Now a lot of people know David, as he is a prominent member of the Pagan community around here, and he also does incredible work for the community at large. He is a giver and a helper, something we have in common (though his is on a much grander scale). He is also an agent of chaos, so being in the presence of someone who sees me as I am, can relate to it, and makes loving space for me to exist, is one of the many reasons I am grateful for him.


He also knows a lot about my home life, and the struggles that come with it. You can't tell most people that you have stepsons with Reactive Attachment Disorder and hope for them to have even the slightest idea what you're talking about, let alone know the nitty gritty details AND protocols, thanks to their own experiences in life. But David knows all about it, which is a comfort I never knew I needed.
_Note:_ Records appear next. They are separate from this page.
-- ==== Sys2Proof/Machine/RegAccess.lean ====
section
/-! DEFINITION. Register accesses of the host: what an offset leads to (16 R728 to R732, R744 to R746), what a register reads as, and
what a write to it does (00 R12, R15; 16 R734, R738, R740). -/

namespace Sys2Proof.Machine

/-! ### What an offset leads to -/

/-- A part of a register's slot or block: the register, its IE word, the counter of a flag (R738). -/
inductive Part where
  | reg
  | ie
  | cnt (b : Nat)
deriving DecidableEq, Repr

/-- The part of a register that lies at slot `o`, for a register at offset `r` that is an event register or is not. -/
def partAt (ev : Bool) (r o : Nat) : Option Part :=
  if o = r then some .reg
  else if ev && o == r + 8 then some .ie
  else if ev && decide (r + 0x100 ≤ o) && decide (o < r + 0x200) then some (.cnt ((o - r - 0x100) / 8))
  else none

/-- What a slot of a space leads to: the register and its part. -/
def slotAt {α : Type} (all : List α) (offset : α → Nat) (ev : α → Bool) (o : Nat) : Option (α × Part) :=
  match all with
  | [] => none
  | r :: l => match partAt (ev r) (offset r) o with
    | some p => some (r, p)
    | none => slotAt l offset ev o

/-- What an access reaches. -/
inductive Target where
  | pkg (r : PkgReg) (p : Part)
  | hand (v : Via) (r : HandReg) (p : Part)
  | core (c : Nat) (r : CoreReg) (p : Part)
  /-- the MSI-X table of function number f: entry n, its upper half or its lower -/
  | msix (f n : Nat) (upper : Bool)
  /-- the pending-bit array -/
  | pba (f : Nat)
  | reserved
deriving DecidableEq, Repr

/-- A slot of the package space (R744). -/
def pkgTarget (o : Nat) : Target :=
  match slotAt PkgReg.all PkgReg.offset PkgReg.isEvent o with
  | some (r, p) => .pkg r p
  | none => .reserved

/-- A slot of a core's page (R746). -/
def coreTarget (c : Option Nat) (o : Nat) : Target :=
  match c, slotAt CoreReg.all CoreReg.offset CoreReg.isEvent o with
  | some c, some (r, p) => .core c r p
  | _, _ => .reserved

/-- A slot of a hand space below its MSI-X structures (R729, R745). -/
def handTarget (v : Via) (o : Nat) : Target :=
  if o < 0x18 then pkgTarget o
  else match slotAt HandReg.all HandReg.offset HandReg.isEvent o with
    | some (r, p) => .hand v r p
    | none => .reserved

/-- A slot of the hand space of a path (R729, R730). -/
def State.handSlot (s : State) (v : Via) (o : Nat) : Target :=
  if o < 0x40000 then handTarget v o
  else if 0x80000 ≤ o ∧ o < 0x100000 then
    coreTarget (s.viaCore (.slot v (Fin.ofNat 128 ((o - 0x80000) / 0x1000)))) (o % 0x1000)
  else .reserved

/-- The MSI-X structures of a function with `n` vectors, at offset `o` from its table (R728, R729). -/
def msixTarget (f n o : Nat) : Target :=
  if o < 16 * n then .msix f (o / 16) (o % 16 = 8)
  else if o = 0x1000 then .pba f
  else .reserved

/-- A slot of BAR0 of the physical function (R728). -/
def State.pfSlot (s : State) (o : Nat) : Target :=
  if o < 0x130000 then pkgTarget o
  else if 0x200000 ≤ o ∧ o < 0x280000 then coreTarget (s.viaCore (.pf (Fin.ofNat 128 ((o - 0x200000) / 0x1000)))) (o % 0x1000)
  else if 0x300000 ≤ o ∧ o < 0x302000 then msixTarget 0 17 (o - 0x300000)
  else if 0x1000000 ≤ o ∧ o < 0x2000000 then
    s.handSlot (.pf (Fin.ofNat 16 ((o - 0x1000000) / 0x100000))) (o % 0x100000)
  else .reserved

/-- The registers that answer while BAR0 of the physical function is restricted (14 R678, 15 R698, 16 R744). -/
def alwaysOpen (r : PkgReg) : Bool := r = .HI_BOOT_STATUS || r = .HI_FW_BASE || r = .HI_FW_CMD || r = .ER_STATUS

/-- What an access reaches now. A virtual function answers as its BAR0 does (R729); log entry 79. -/
def State.target (s : State) (a : Access) : Target :=
  let o := a.off.toNat / 8 * 8
  match a.fn with
  | .pf =>
    if s.barOpen then s.pfSlot o
    else match pkgTarget o with
      | .pkg r p => if alwaysOpen r then .pkg r p else .reserved
      | _ => .reserved
  | .vf h =>
    if !s.reaches (.vf h) then .reserved
    else if 0x40000 ≤ o ∧ o < 0x42000 then msixTarget (1 + h.val) 2 (o - 0x40000)
    else s.handSlot (.vf h) o

/-- The access is aligned (R731). -/
def accAligned (a : Access) : Bool := a.off.toNat % (if a.wide then 8 else 4) = 0

/-- The bits of the slot that the access covers. -/
def accCover (a : Access) : RegVal :=
  if a.wide then 0xFFFFFFFFFFFFFFFF#64 else if bit a.off 2 then 0xFFFFFFFF00000000#64 else 0xFFFFFFFF#64

/-- The written value in its place in the slot, 0 outside what the access covers. -/
def accPlace (a : Access) (v : RegVal) : RegVal := if a.wide then v else if bit a.off 2 then v <<< 32 else v &&& 0xFFFFFFFF#64

/-- The part of a slot that a read returns. -/
def accPick (a : Access) (v : RegVal) : RegVal := if a.wide then v else if bit a.off 2 then v >>> 32 else v &&& 0xFFFFFFFF#64

/-! ### What registers read as -/

/-- STATE of a power domain (13 R648). -/
def DomSt.code : DomSt → Nat
  | .off => 0
  | .check => 1
  | .ramp => 2
  | .on => 3
  | .fault => 4

/-- MC_IF_HEALTH of an interface (08 R419). -/
def Iface.health (i : Iface) : RegVal :=
  let st := i.failA.isSome.toNat + i.failB.isSome.toNat
  BitVec.ofNat 64 (i.weak.toNat + i.failB.getD 0x3F * 2 ^ 50 + i.failA.getD 0x3F * 2 ^ 56 + st * 2 ^ 62)

/-- BK_HAND of a hand (13 R652). -/
def Hand.banker (x : Hand) : RegVal :=
  BitVec.ofNat 64 (x.allowed % 32 * 2 ^ 8 + x.phase % 256 * 2 ^ 24 + x.demandMw / 1000 % 2 ^ 16 * 2 ^ 32 +
    x.grantMw / 1000 % 2 ^ 16 * 2 ^ 48)

/-- The step whose set point the regulator holds or slews to: a faster step's from the order on, a slower one's from the switch on
(13 R617). -/
def Clock.setStep (x : Clock) : Nat := if x.phase = .idle then x.step else min x.step x.target

/-- PW_CLUSTER of a cluster whose domain is powered or is not (13 R649); a domain without power has no set point (log entry 80). -/
def Clock.view (x : Clock) (on : Bool) : RegVal :=
  let vset := if on then 10 * (x.setPoint x.setStep).toNat else 0
  BitVec.ofNat 64 (x.step * 2 ^ 8 + x.qstep * 2 ^ 13 + x.target * 2 ^ 18 + x.mMin % 128 * 2 ^ 23 + x.gate % 64 * 2 ^ 30 +
    vset % 4096 * 2 ^ 36 + unsigned 16 x.temp * 2 ^ 48)

/-- ER_STATUS (15 R723). -/
def ErrLog.status (g : ErrLog) : RegVal :=
  BitVec.ofNat 64 (g.state + g.needReset.toNat * 2 ^ 4 + g.fatal.toNat * 2 ^ 5 + (decide (g.dumpWords ≠ 0)).toNat * 2 ^ 6 +
    g.copied.toNat * 2 ^ 7)

/-- SC_STATE (14 R685). -/
def State.scState (s : State) : RegVal :=
  BitVec.ofNat 64 (s.fuses.enrolled.toNat + s.sec.debugOpen.toNat * 2 + s.fuses.dealFloor % 128 * 2 ^ 8 + s.fuses.fwFloor % 128 * 2 ^ 16)

/-- The bits of 64 cores from core `c` on that are marked unfit (05 R289). -/
def State.unfitMask (s : State) (c : Nat) : RegVal :=
  BitVec.ofNat 64 (packLE 1 ((List.range 64).map fun i => (s.core (c + i)).unfit.toNat))

/-- A package register as read: those whose fields stand elsewhere in the state are put together from there. -/
def State.pkgView (s : State) (r : PkgReg) : RegVal :=
  match r with
  | .HI_ID => BitVec.ofNat 64 hiId
  | .DL_HAND_STATE => s.handStates
  | .DL_CORE_AVAIL_LO => BitVec.ofNat 64 s.availMask
  | .DL_CORE_AVAIL_HI => BitVec.ofNat 64 (s.availMask >>> 64)
  | .TL_UNFIT_LO => s.unfitMask 0
  | .TL_UNFIT_HI => s.unfitMask 64
  | .MC_MODEL_USE h => BitVec.ofNat 64 (s.hand h.val).use
  | .MC_IF_HEALTH n => (s.iface n.val).health
  | .BK_CAP => BitVec.ofNat 64 (s.power.cap % 2 ^ 16 + s.floorSum % 2 ^ 16 * 2 ^ 16)
  | .BK_HAND h => (s.hand h.val).banker
  | .PW_DOM n => BitVec.ofNat 64 ((s.domain n.val).mw / 1000 % 2 ^ 12 + (s.domain n.val).st.code * 2 ^ 29)
  | .PW_CLUSTER k => (s.clock k.val).view ((s.domain k.val).st = .on || (s.domain k.val).st = .ramp)
  | .PW_TRIM j =>
    BitVec.ofNat 64 (packLE 8 ((List.range 8).map fun i => unsigned 8 ((s.clock (j.val / 4)).trim (8 * (j.val % 4) + i))))
  | .SC_STATE => s.scState
  | .SC_BOOT_NONCE i => BitVec.ofNat 64 (s.sec.nonce.toNat >>> (64 * i.val))
  | .ER_STATUS => s.log.status
  | .ER_LOG_FIRST => BitVec.ofNat 64 s.log.first
  | .ER_LOG_NEXT => BitVec.ofNat 64 s.log.next
  | _ => s.pkgReg r

/-- STATE of a trick (11 R537), a mirror and a mirror slot (R571), a version slot (12 R607), and the phase of the step assembler
(R605). -/
def TrickSt.code : TrickSt → Nat
  | .parked => 0
  | .opened => 1
  | .sealed => 2
  | .aborted => 3
def MirPhase.code : MirPhase → Nat
  | .none => 0
  | .reading => 1
  | .awaiting => 2
def MirSlotSt.code : MirSlotSt → Nat
  | .empty => 0
  | .filling => 1
  | .complete => 2
  | .durable => 3
def VerSt.code : VerSt → Nat
  | .free => 0
  | .loading => 1
  | .current => 2
  | .old => 3
def Phase.code : Phase → Nat
  | .idle => 0
  | .choose => 1
  | .block => 2
  | .expand => 3
  | .run => 4
  | .finish => 5

/-- MC_VER_n_STATE (12 R607). -/
def Hand.verState (x : Hand) (n : Nat) : RegVal :=
  let v := x.ver n
  let running := match x.ingest with
    | some i => decide (i.slot = n)
    | none => false
  BitVec.ofNat 64 (v.st.code + v.failed.toNat * 2 ^ 3 + running.toNat * 2 ^ 4 + v.pins % 2 ^ 17 * 2 ^ 32)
It can be a lonely life, having to raise children in a way that looks so very different from the average household. The sideways glances from parents who immediately assume you are too strict or too harsh, meanwhile having no idea that just the other day, you had to stop your son from throwing a metal baseball bat at another child, and you're simply trying to keep their children safe from a similar outburst, is one of the single most isolating feelings on the planet. Being a step parent can feel isolating enough, but not being able to pull up a seat to the "normal parent" table, yet not being a "childless adult" either...gives you a feeling of limbo that's really hard to put into words.


But anyway, back to David. Having a soul who can take the feelings right out of your mind and frame them in a way that makes you feel understood, and simply human, is a gift. To see the struggles, to understand the limited spoons, to know the amount of mental energy it takes to simply get up and go at it another day, is the greatest gift you could give a person in my position, and he gave it so lovingly.


I'm not looking for sympathy. My life choices are my own. But some days, the restlessness still hits me and the desire to flee feels so strong, and to have someone who understands that very human urge (and the ability to suppress the urge and keep fighting) is something I will forever be grateful for.


But we press on. We stay the course. We fight the battles and celebrate the victories. We embrace the fact that we are a different type of family, and cry about it when the need strikes. But no matter what may come, just knowing there is someone out there who gets it, as well as someone who understands my need for chaotic impulsivity, is the biggest gift.


Oh, and I found a way cooler red candle than I was expecting.

And a rock or two, obviously.


Find a space where it's okay to be human.